Despite such assurances, critics are not convinced that the low-level radioactive materials at the Lynas project will be safe.
“The word ‘low’ here is just a matter of perception — it’s a carcinogen,” said Dr. Jayabalan A. Thambyappa, a general practitioner physician and toxicologist. He has treated leukemia victims whose illnesses he and others have attributed to the old Mitsubishi Chemical refinery.
That plant, on the other side of the Malay peninsula, closed in 1992 after years of sometimes violent demonstrations by citizens protesting its polluting effects. Now, in an engineering effort that has largely escaped the outside world’s notice, Mitsubishi is engaged in a $100 million cleanup.
Rare earths, a group of 17 elements, are not radioactive themselves. But virtually every rare earth ore deposit around the world contains, in varying concentrations, a slightly radioactive element called thorium.

Radiation concerns — along with low-cost Chinese competition — eventually forced the closing of all rare earth refineries in Japan. It was during this phase-out that Mitsubishi moved its refining operation to Malaysia, where old tin mines had left behind thousands of tons of semiprocessed slag that was rich in rare earth ore. It also had extremely high levels of radioactive thorium.
The new Lynas refinery, with nearly two dozen interconnected buildings and 50 acres of floor space, will house the latest in pollution control equipment and radiation sensors. A signature feature will be 12 acres of interim storage pools that will be lined with dense plastic and sit atop nearly impermeable clay, to hold the slightly radioactive byproducts until they can be carted away.
But carted to where? That is still an open question.
Building the lined storage pools was one of the promises Lynas had made to win permission to put the refinery here, in an area already environmentally damaged by the chemical plants that line the narrow, muddy Balok River.
Mr. Curtis, the Lynas chairman, insists that the new factory will be much cleaner and far safer than the old Mitsubishi plant, which “never should have been built,” he said recently, as he led a tour of the sprawling Lynas refinery construction site here.
One big difference, he said, is that the ore being imported from Australia is much less radioactive. It will have only 3 to 5 percent of the thorium per ton found in the tin mine tailings that Mitsubishi had processed. And he said the Lynas factory would also process 10 times as much ore with only twice as many employees — about 450 in all — thanks to automation that will keep workers away from potentially harmful materials.
But the long-term storage of the Lynas plant’s radioactive thorium waste is still unresolved.
After using sulfuric acid to dissolve the rare earths out of the concentrated ore, Lynas plans to mix the radioactive part of the waste with lime.

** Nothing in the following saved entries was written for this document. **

-- ==== Sys2Proof/Word.lean ====
section
/-! DEFINITION. The two word types of the vmtest core (spec/00_scope.md R6, R8). -/

namespace Sys2Proof

/-- DATA_WIDTH: every register but the program counter, every memory cell and every bus transfer (R6). -/
abbrev Byte := BitVec 8

/-- ADDR_WIDTH: the program counter and every bus address; arithmetic wraps modulo 65536 (R6, R9). -/
abbrev Address := BitVec 16

end Sys2Proof
end

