/-- The sink claims its one address and no other. -/
theorem Device.claims_charOut_iff (out : List Byte) (n : Nat) (a : Address) :
    (Device.charOut out n).claims a = true ↔ a = Config.sinkRange.first := by
  rw [Device.claims_eq_contains, AddressRange.contains_iff, ← BitVec.toNat_inj]
  exact ⟨fun ⟨low, high⟩ => Nat.le_antisymm high low, fun same => ⟨same.ge, same.le⟩⟩

theorem exec_staAbs_of_unclaimed {b : Address} {s : State} (h : s.deviceAt b = none) :
    exec (.staAbs b) s = .next { s with mem := s.mem.write b s.a, pc := s.pc + 3#16 } :=
  exec_staAbs_of_stored (busWrite_of_unclaimed s.a h)

/-- Where the hook of the device at the address does not fail, the store completes, whether or not it was handled. -/
theorem exec_staAbs_of_done {b : Address} {s : State} {k : Nat} {d d' : Device} {handled : Bool}
    (h : s.deviceAt b = some (k, d)) (hook : d.write s.sinkFails b s.a = .done d' handled) :
    exec (.staAbs b) s =
      .next { s with mem := s.mem.write b s.a, devices := s.devices.set k d', pc := s.pc + 3#16 } :=
  exec_staAbs_of_stored (busWrite_of_done h hook)

/-- Where the hook of the device at the address fails, the machine stops with the device as the hook leaves it. -/
theorem exec_staAbs_of_ioFailure {b : Address} {s : State} {k : Nat} {d d' : Device}
    (h : s.deviceAt b = some (k, d)) (hook : d.write s.sinkFails b s.a = .ioFailure d') :
    exec (.staAbs b) s =
      .next { s with runState := .faulted (.deviceIOFailure b s.a), devices := s.devices.set k d' } :=
  exec_staAbs_of_failed (busWrite_of_ioFailure h hook)

/-- A store to the sink: a write ordinal that SINK_FAILS lists fails and leaves the sink, any other emits A. -/
theorem exec_staAbs_of_charOut {b : Address} {s : State} {k : Nat} {out : List Byte} {n : Nat}
    (h : s.deviceAt b = some (k, .charOut out n)) :
    exec (.staAbs b) s =
      if n ∈ s.sinkFails then .next { s with runState := .faulted (.deviceIOFailure b s.a) }
      else .next { s with
        mem := s.mem.write b s.a
        devices := s.devices.set k (.charOut (out ++ [s.a]) (n + 1))
        pc := s.pc + 3#16 } := by
  obtain ⟨registered, claimed⟩ := State.deviceAt_some h
  rcases Device.write_charOut s.sinkFails out n b s.a with
    ⟨elsewhere, _⟩ | ⟨_, listed, hook⟩ | ⟨_, unlisted, hook⟩
  · exact absurd ((Device.claims_charOut_iff out n b).mp claimed) elsewhere
  · have failed := busWrite_of_ioFailure h hook
    rw [State.setDevice_self registered] at failed
    rw [if_pos listed, exec_staAbs_of_failed failed]
    rfl
  · rw [if_neg unlisted, exec_staAbs_of_done h hook]

/-- A store to another device: its hook's state is kept whether it failed or not. -/
theorem exec_staAbs_of_custom {b : Address} {s : State} {k id : Nat} {range : AddressRange} {data : Nat}
    (h : s.deviceAt b = some (k, .custom id range data)) :
    exec (.staAbs b) s =
      if (Config.customWrite id data b s.a).2 = none then
        .next { s with
          runState := .faulted (.deviceIOFailure b s.a)
          devices := s.devices.set k (.custom id range (Config.customWrite id data b s.a).1) }
      else .next { s with
        mem := s.mem.write b s.a
        devices := s.devices.set k (.custom id range (Config.customWrite id data b s.a).1)
        pc := s.pc + 3#16 } := by
  cases answer : (Config.customWrite id data b s.a).2 with
  | none => exact exec_staAbs_of_ioFailure h (by simp [Device.write, answer])
  | some handled => exact exec_staAbs_of_done h (handled := handled) (by simp [Device.write, answer])

/-- Settles O20, by who claims the address; the step stores to the address its two operand bytes form. -/
theorem staAbsRule : Obligations.StaAbsRule := by
  refine ⟨fun lo hi => congrArg (List.cons _) (lowByte_highByte_ofNat lo hi), fun _ _ => exec_staAbs_of_unclaimed,
    fun _ _ _ _ _ => exec_staAbs_of_charOut, fun _ _ _ _ _ _ => exec_staAbs_of_custom,
    fun s s0 s1 s2 lo hi running read read1 read2 => ?_⟩
  rw [← littleEndian_eq_ofNat]
  exact step_of_two_operands running read read1 read2 rfl rfl

/-! ### The loads of a constant -/

theorem State.setReg_pc (s : State) (r : Reg) (v : Byte) : (s.setReg r v).pc = s.pc := by
  cases r <;> rfl

/-- A running machine that reads the opcode of a load of a constant and then the constant: the two reads leave `pc`, so
that the step moves the `pc` before it by two. -/
theorem step_of_loadImmediate {s s0 s1 : State} {op imm8 : Byte} {i : Instr} {r : Reg} (running : s.runState = .running)
    (read : busRead s s.pc = (op, s0)) (read1 : busRead s0 (s.pc + 1#16) = (imm8, s1))
    (decoded : decode op imm8 0#8 = .ok i) (len : i.format.operandBytes = 1)
    (meaning : ∀ u, exec i u = .next ((u.setReg r imm8).advance 2#16)) :
    step s = .next ((s1.setReg r imm8).setPc (s.pc + 2#16)) := by
  have pc_kept : s1.pc = s.pc := by rw [busRead_eq_pc read1, busRead_eq_pc read]
  rw [step_of_one_operand running read read1 decoded len, meaning, State.advance, State.setReg_pc, pc_kept]

/-- Settles O16: `step_of_loadImmediate` for A. -/
theorem ldaImmediateRule : Obligations.LdaImmediateRule :=
  ⟨fun _ => rfl, exec_ldaImmediate, fun _ _ _ imm8 running read read1 =>
    step_of_loadImmediate running read read1 rfl rfl (exec_ldaImmediate imm8)⟩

The aim is to dilute it to a thorium concentration of less than 0.05 percent — the maximum permitted under international standards to allow the material to be disposed with few restrictions.
Lynas wants to turn this mixture into large concrete shapes known as tetrapods that are used to build artificial reefs for fish and as sea walls to prevent beach erosion.
Local residents seem to be of two minds about the sprawling plant being built near the river. The river empties into the ocean several miles away, next to an impoverished fishing village, where on a recent evening a small group of fisherman sat at the end of a wooden dock.
Muhamad Ishmail, age 56, said pollution from the chemical factories that started opening upstream in the 1990s had forced local fishing — a river industry for generations — to move primarily out to sea. Although one of his five children works in the nearby industrial district, Mr. Ishmail said he did not want Lynas or anyone else to open any more factories.
“This river used to be clean, and you could catch fish right here,” he said.
But Muhamad Anuar, 30, said his community needed the reliable paychecks that Lynas might offer. “I have two kids, and I don’t want them to be fishermen,” he said. “It’s a hard job.”